From the first line of the data through the line containing "def rowPoison (r", return each line exactly.

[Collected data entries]
++++++++++
/-- The exact sum of a block's products (R56, R57). It starts from +0, so that a block of zero products, or one whose
products cancel, gives +0, and with an accumulator of -0 the result is +0 (DESIGN CHOICE, log entry 62). -/
def blockSum (ta tb : Ty) (x y : List (Nat × Bool)) : Num :=
  (x.zip y).foldl (fun s e => addNum 0 s (mulNum (decodeNum ta false e.1.1) (decodeNum tb false e.2.1))) (.fin false 0 0)
/-- One block of a floating-point sum added to an accumulator element (R56). -/
def floatBlock (ta tb : Ty) (c : Nat) (x y : List (Nat × Bool) × (Byte × Bool)) : Nat :=
  let s := scaleBy (scaleBy (blockSum ta tb x.1 y.1) x.2.1) y.2.1
  finish .f32 0 false false (addNum 0 (decodeNum .f32 false c) s)
/-- One block of an integer sum added to an accumulator element (R58). -/
def intBlock (ta tb : Ty) (shift c : Nat) (x y : List (Nat × Bool)) : Nat :=
  let s := ((x.zip y).map fun e => intOf ta e.1.1 * intOf tb e.2.1).sum
  wrapTo 32 ((c : Int) + s * (2 ^ shift : Nat))
/-- The words that a row of blocks read are poisoned. -/
def rowPoison (r : List (List (Nat × Bool) × (Byte × Bool))) : Bool := r.any fun b => b.2.2 || b.1.any (·.2)
/-- An accumulator element after an operation (R56, R58, R425). -/
def matElem (m : MatArgs) (c : PWord) (i j : Nat) : PWord :=
  let x := m.a.getD i []
  let y := m.b.getD j []
  { val := BitVec.ofNat 32 ((x.zip y).foldl (fun c e =>
      if isMatInt m.ta then intBlock m.ta m.tb m.shift c e.1.1 e.2.1 else floatBlock m.ta m.tb c e.1 e.2) c.val.toNat),
    poison := c.poison || rowPoison x || rowPoison y }
/-- All 1024 elements of an operation on elements that `c` gives, as table entries from `base` on. -/
def matAll (m : MatArgs) (base : Nat) (c : Nat → PWord) : List (Nat × PWord) :=
  (List.range 1024).map fun e => (base + e, matElem m (c e) (e / 32) (e % 32))

/-- An element of an accumulator. -/
def Team.accElem (t : Team) (n e : Nat) : PWord := t.acc.look (n * 1024 + e) {}
/-- An element of a shadow accumulator. -/
def Team.shadowElem (t : Team) (m e : Nat) : PWord := t.shadow.look (m * 1024 + e) {}

/-! Issue. -/

/-- An accumulator of the issuing team is busy (R39). -/
def State.accBusy (s : State) (n : Nat) : Bool := s.tm.busy.look n false

/-- An operation enters the team's queue (R207). -/
def State.enqueue (s : State) (m : MatOp) : State := s.setTm { s.tm with mq := s.tm.mq ++ [m] }
/-- An operation of the issuing group. -/
def State.matOp (s : State) (i : Instr) : MatOp := { place := s.cur, tag := s.g.tag, pc := s.sl.pc, instr := i, gm := s.sl.gm }
/-- The busy bit of an accumulator set. -/
def State.setBusy (s : State) (n : Nat) : State := s.setTm { s.tm with busy := s.tm.busy.put n true }

/-- Data bytes of a shape, and whether it is scaled (R171). -/
def matShape (sh : BitVec 2) : Nat × Bool :=
  match sh.toNat with
  | 0 => (128, false) | 1 => (512, false) | 2 => (128, true) | _ => (384, true)

/-- The types of an `MMA` (R171). -/
def mmaTypes (gm : Word) (scaled : Bool) : Chk (Ty × Ty) :=
  match tyOf (gmDtype gm), tyOf (gmStype gm) with
  | some a, some b => if pairOk a b && (!scaled || (isMx a && isMx b)) then .ok (a, b) else .error opnd
  | _, _ => .error opnd

/-- `MMA` (R171, R39). -/
def execMma (sh : BitVec 2) (d : BitVec 5) (a b : BitVec 4) (s : State) : Out :=
  if s.accBusy d.toNat then .next s
  else
    issue s fun s => do
      notInSection s
      need (d.toNat < s.tm.accs && a.toNat < s.tm.tiles && b.toNat < s.tm.tiles) opnd
      wholeGroup s
      let m ← s.sl.mode
      let _ ← mmaTypes m (matShape sh).2
      .ok ((s.enqueue (s.matOp (.mma sh d a b))).setBusy d.toNat)

/-- `AZERO` (R175). -/
def execAzero (d : BitVec 5) (s : State) : Out :=
  if s.accBusy d.toNat then .next s
  else
    issue s fun s => do
      notInSection s
      need (d.toNat < s.tm.accs) opnd
      wholeGroup s
      .ok ((s.enqueue (s.matOp (.azero d))).setBusy d.toNat)

/-- The operand block's fields (R173). -/
structure MatBlock where
  ta : Ty
  tb : Ty
  atile : Nat
  btile : Nat
  shift : Nat
  ascale : Option Nat
  bscale : Option Nat
  kblk : Nat

/-- A plane shift is accepted for a type (R173). -/
def shiftOk (t : Ty) (n : Nat) : Bool := if tyBp t then n ≤ 8 - tyWidth t else n = 0

/-- The operand block that four dwords hold, if it is accepted (R173). -/
def matBlock (tiles : Nat) (ds : List Dword) : Option MatBlock :=
  let d0 := (ds.getD 0 0).toNat
  let d1 := (ds.getD 1 0).toNat
  let d2 := (ds.getD 2 0).toNat
  match tyOf (field d0 63 59), tyOf (field d0 58 54) with
  | some a, some b =>
    let at_ := field d0 51 48
    let bt := field d0 47 44
    let sa := field d0 43 41
    let sb := field d0 40 38
    let as := bitOf d0 37
    let bs := bitOf d0 36
    let k := field d0 31 24
    if pairOk a b && k ≠ 0 && 32 * k * matBits a ≤ 4096 && 32 * k * matBits b ≤ 4096 && (!as || isMx a) && (!bs || isMx b) &&
        shiftOk a sa && shiftOk b sb && at_ < tiles && bt < tiles && field d0 53 52 = 0 && field d0 35 32 = 0 &&
        field d0 23 0 = 0 && d1 < 2 ^ 57 && d2 < 2 ^ 57 && ds.getD 3 0 = 0 then
      some { ta := a, tb := b, atile := at_, btile := bt, shift := sa + sb, ascale := if as then some d1 else none,
             bscale := if bs then some d2 else none, kblk := k }
    else none
  | _, _ => none

/-- The runs of a scale range by its 64 KiB pages, each translated (R172). -/
def scaleRuns (s : State) (base n : Nat) : Chk (List (ScaleRun × HoldUnit)) :=
  (List.range 3).foldl (fun (c : Chk (List (ScaleRun × HoldUnit))) i => do
    let l ← c
    let lo := max base ((base / 65536 + i) * 65536)
    let hi := min (base + n) ((base / 65536 + i + 1) * 65536)
    if hi ≤ lo then .ok l
    else
      let t ← tlbUnit s lo 1 .read
      .ok (l ++ [({ va := lo, n := hi - lo, loc := t.loc }, tlbHold s 0 lo (hi - lo) t.loc true)])) (.ok [])

/-- The units of a range that a peer must answer, line by line. -/
def peerLines (s : State) (u : HoldUnit) : List HoldUnit :=
  match u.loc with
  | .peer _ _ _ =>
    let first := u.loc.key / 128
    (List.range ((u.loc.key + u.bytes + 127) / 128 - first)).map fun i =>
      let lo := max u.loc.key ((first + i) * 128)
      let hi := min (u.loc.key + u.bytes) ((first + i + 1) * 128)
      tlbHold s 0 (u.va + (lo - u.loc.key)) (hi - lo) (u.loc.add (lo - u.loc.key)) true
  | _ => []

/-- A run with its bytes, where they come from a peer's lines in the slice. -/
def State.peerScales (s : State) (r : ScaleRun) : ScaleRun :=
  match r.loc with
  | .peer _ _ _ => { r with data := (s.readLoc s.cur r.loc r.n .g).2 }
  | _ => r

/-- The shadow that an `MMAQS` uses: that of its pair, else the lowest free one (R174). -/
def Team.shadowFor (t : Team) (id acc : Nat) : Option Nat :=
  let get := fun m => t.shadows.look m {}
  match (List.range 8).find? (fun m => (get m).held && !(get m).settling && (get m).id = id && (get m).acc = acc) with
  | some m => some m
  | none => (List.range 8).find? (fun m => !(get m).held)

/-- A matrix operation with an operand block (R172 to R174). `spec` is the speculation id. -/
def mmaqIssue (s : State) (i : Instr) (d a : Nat) (spec : Option Nat) : Out :=
  if s.accBusy d || s.flagFull || !s.memReady then .next s
  else
    copyOut s do
      notInSection s
      need (d < s.tm.accs && s.sideOk (BitVec.ofNat 7 a)) opnd
      wholeGroup s
      need (operandBitsOk i) opnd
      let v ← s.readSide (BitVec.ofNat 7 a)
      let t ← tlbUnit s v.toNat 32 .read
      let u := tlbHold s 0 v.toNat 32 t.loc true
      let hold := fun (us : List HoldUnit) =>
        s.setG { s.g with hold := some { slot := s.curSlot, instr := i, lanes := BitVec.allOnes 32, units := us } }
      if u.waits then .ok (hold [u])
      else
        let r := (s.touchUnit s.cur s.sl.pc .g t.loc v.toNat 32 false).readLoc s.cur t.loc 32 .g
        need (!r.2.any (·.2)) { fault 0x0E with addr := v }
        let bs := r.2.map (·.1)
        let ds := (List.range 4).map fun j => BitVec.ofNat 64 (ofBytes ((bs.drop (8 * j)).take 8))
        match matBlock s.tm.tiles ds with
        | none => .error opnd
        | some b =>
          let ra ← match b.ascale with
            | some x => scaleRuns s x (32 * b.kblk)
            | none => .ok []
          let rb ← match b.bscale with
            | some x => scaleRuns s x (32 * b.kblk)
            | none => .ok []
          let waits := ((ra ++ rb).flatMap (fun e => peerLines s e.2)).filter (·.waits)
          if !waits.isEmpty then .ok (hold waits)
          else
            let s := r.1
            let op := some s.nextId
            let m : MatOp := { s.matOp i with op := op, block := ds, scaleA := ra.map (fun e => s.peerScales e.1),
                                              scaleB := rb.map (fun e => s.peerScales e.1) }
            match spec with
            | none => .ok ((s.enqueue m).startLong .matrix []).advance
            | some id =>
              match s.tm.shadowFor id d with
              | none => .ok s
              | some k =>
                let t := s.tm
                let x := t.shadows.look k {}
                let x := if x.held then x else { held := true, id := id, acc := d }
                .ok (((s.setTm { t with shadows := t.shadows.put k x }).enqueue { m with shadows := [k] }).startLong .matrix []).advance

/-- `MMAQ` (R172). -/
def execMmaq (d : BitVec 5) (a : BitVec 7) (s : State) : Out := mmaqIssue s (.mmaq d a) d.toNat a.toNat none
/-- `MMAQS` (R174). -/
def execMmaqs (d : BitVec 5) (a : BitVec 7) (m : BitVec 8) (s : State) : Out :=
  mmaqIssue s (.mmaqs d a m) d.toNat a.toNat (some m.toNat)

/-- The shadows held for an id, in ascending accumulator (R174). -/
def Team.pairsOf (t : Team) (id : Nat) : List Nat :=
  sortBy (fun m => (t.shadows.look m {}).acc) ((List.range 8).filter fun m =>
    let x := t.shadows.look m {}
    x.held && !x.settling && x.id = id)

/-- An instruction that settles the pairs of an id (R174): they serve the id no longer, and are free once it is
performed. -/
def settleIssue (s : State) (i : Instr) (id : Nat) : Out :=
  issue s fun s => do
    notInSection s
    need (operandBitsOk i) opnd
    wholeGroup s
    let t := s.tm
    let ms := t.pairsOf id
    let sh := ms.foldl (fun sh m => sh.put m { sh.look m {} with settling := true }) t.shadows
    .ok ((s.setTm { t with shadows := sh }).enqueue { s.matOp i with shadows := ms })

/-- An accumulator that an id's pairs would be copied into is busy (R39). -/
def State.pairBusy (s : State) (id : Nat) : Bool := (s.tm.pairsOf id).any fun m => s.accBusy (s.tm.shadows.look m {}).acc

/-- `ACOMMIT` (R174): it writes the accumulators of its pairs. -/
def execAcommit (m : BitVec 8) (s : State) : Out :=
  if s.pairBusy m.toNat then .next s else settleIssue s (.acommit m) m.toNat
/-- `ADISCARD` (R174): it names no accumulator (R39). -/
def execAdiscard (m : BitVec 8) (s : State) : Out := settleIssue s (.adiscard m) m.toNat

/-! `AMOV` and `ACVT` (R175). -/

/-- The shadows that queued `ACOMMIT`s will copy into an accumulator, and that no `MMAQS` is still to change, in matrix order. -/
def Team.committing (t : Team) (n : Nat) : List Nat :=
  t.mq.flatMap fun m =>
    match m.instr with
    | .acommit _ => m.shadows.filter fun k => (t.shadows.look k {}).acc = n && !t.mq.any fun o => (match o.instr with
        | .mmaqs _ _ _ => true
        | _ => false) && o.shadows.contains k
    | _ => []

/-- An element of an accumulator as `AMOV` and `ACVT` read it: after an `ACOMMIT` that has issued the committed one, though the copy
itself is still to be performed (R174); the read waits for nothing but a busy bit (R39). -/
def Team.readElem (t : Team) (n e : Nat) : PWord :=
  match (t.committing n).getLast? with
  | some k => t.shadowElem k e
  | none => t.accElem n e

/-- No element of an accumulator that active lanes read is poisoned (R425). -/
def checkAcc (t : Team) (n : Nat) (lanes : Word) (rows : List Nat) : Chk Unit :=
  match (lanesOf lanes).filter (fun l => rows.any fun r => (t.readElem n (r * 32 + l)).poison) with
  | [] => .ok ()
  | ls => .error (poisonOf 6 n (maskOf ls))

/-- `AMOV` (R175). -/
def execAmov (d : BitVec 8) (a : BitVec 5) (i : BitVec 8) (s : State) : Out :=
  if s.accBusy a.toNat then .next s
  else
    issue s fun s => do
      notInSection s
      let g := s.g
      let t := s.tm
      need (operandBitsOk (.amov d a i) && g.vOk d.toNat && a.toNat < t.accs) opnd
      let l ← g.active s.curSlot
      checkAcc t a.toNat l [i.toNat]
      .ok (s.setG (g.setVs d.toNat ((lanesOf l).map fun l => (l, (t.readElem a.toNat (i.toNat * 32 + l)).val))))

/-- The elements of a lane of `ACVT`, drawn in ascending order (R175, R52). -/
def acvtElems (src dst : Ty) (m : Word) (c : Nat → Word) : List Nat → Word → Word → Word × Word
  | [], w, r => (w, r)
  | i :: is, w, r =>
    let x := cvtBits src dst m true (c i).toNat r
    acvtElems src dst m c is (setElem w dst i x.1) x.2

/-- `ACVT` (R175). -/
def execAcvt (d : BitVec 8) (a : BitVec 5) (i : BitVec 8) (s : State) : Out :=
  if s.accBusy a.toNat then .next s
  else
    issue s fun s => do
      notInSection s
      let g := s.g
      let t := s.tm
      let m ← s.sl.mode
      need (operandBitsOk (.acvt d a i) && g.vOk d.toNat && a.toNat < t.accs) opnd
      let dst ← vecDtype m
      let src ← vecStype m
      need (src = .f32 || src = .s32) opnd
      let n := tyCount dst
      need (i.toNat + n ≤ 32) opnd
      let l ← g.active s.curSlot
      checkAcc t a.toNat l ((List.range n).map (i.toNat + ·))
      .ok (s.setG ((lanesOf l).foldl (fun g' l =>
        let r := acvtElems src dst m (fun k => (t.readElem a.toNat ((i.toNat + k) * 32 + l)).val) (List.range n) 0 (g.rng.look l 0)
        { g'.setV d.toNat l { val := r.1 } with rng := g'.rng.put l r.2 }) g))

/-! Performing, in matrix order (R40). -/

/-- The head of a team's queue. -/
def State.matHead (s : State) (k : Nat) : Option MatOp := (s.team k).mq.head?

/-- The head of a team's queue is performed and its outstanding operation, if it is one, completes (R25). -/
def State.popMat (s : State) (k : Nat) (m : MatOp) : State :=
  let t := s.team k
  let s := s.setTeam k { t with mq := t.mq.drop 1 }
  match m.op.bind (s.group m.place).op? with
  | some o => s.setGroup m.place ((s.group m.place).endOp o)
  | none => s

/-- The rows of an operand with the scales that `f` gives for row and block. -/
def matRows (t : Team) (tile : Nat) (ty : Ty) (kblk : Nat) (f : Nat → Nat → Byte × Bool) :
    List (List (List (Nat × Bool) × (Byte × Bool))) :=
  (List.range 32).map fun i => (t.rowBlocks tile i ty kblk).zipIdx.map fun e => (e.1, f i e.2)

/-- The scale 1. -/
def noScale : Nat → Nat → Byte × Bool := fun _ _ => (0x7F, false)

/-- An accumulator written, and its busy bit cleared (R39). -/
def Team.putAcc (t : Team) (n : Nat) (es : List (Nat × PWord)) : Team :=
  { t with acc := t.acc.puts es, busy := t.busy.put n false }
++++++++++
◆ Task solution:
/-- The exact sum of a block's products (R56, R57). It starts from +0, so that a block of zero products, or one whose
products cancel, gives +0, and with an accumulator of -0 the result is +0 (DESIGN CHOICE, log entry 62). -/
def blockSum (ta tb : Ty) (x y : List (Nat × Bool)) : Num :=
  (x.zip y).foldl (fun s e => addNum 0 s (mulNum (decodeNum ta false e.1.1) (decodeNum tb false e.2.1))) (.fin false 0 0)
/-- One block of a floating-point sum added to an accumulator element (R56). -/
def floatBlock (ta tb : Ty) (c : Nat) (x y : List (Nat × Bool) × (Byte × Bool)) : Nat :=
  let s := scaleBy (scaleBy (blockSum ta tb x.1 y.1) x.2.1) y.2.1
  finish .f32 0 false false (addNum 0 (decodeNum .f32 false c) s)
/-- One block of an integer sum added to an accumulator element (R58). -/
def intBlock (ta tb : Ty) (shift c : Nat) (x y : List (Nat × Bool)) : Nat :=
  let s := ((x.zip y).map fun e => intOf ta e.1.1 * intOf tb e.2.1).sum
  wrapTo 32 ((c : Int) + s * (2 ^ shift : Nat))
/-- The words that a row of blocks read are poisoned. -/
def rowPoison (r : List (List (Nat × Bool) × (Byte × Bool))) : Bool := r.any fun b => b.2.2 || b.1.any (·.2)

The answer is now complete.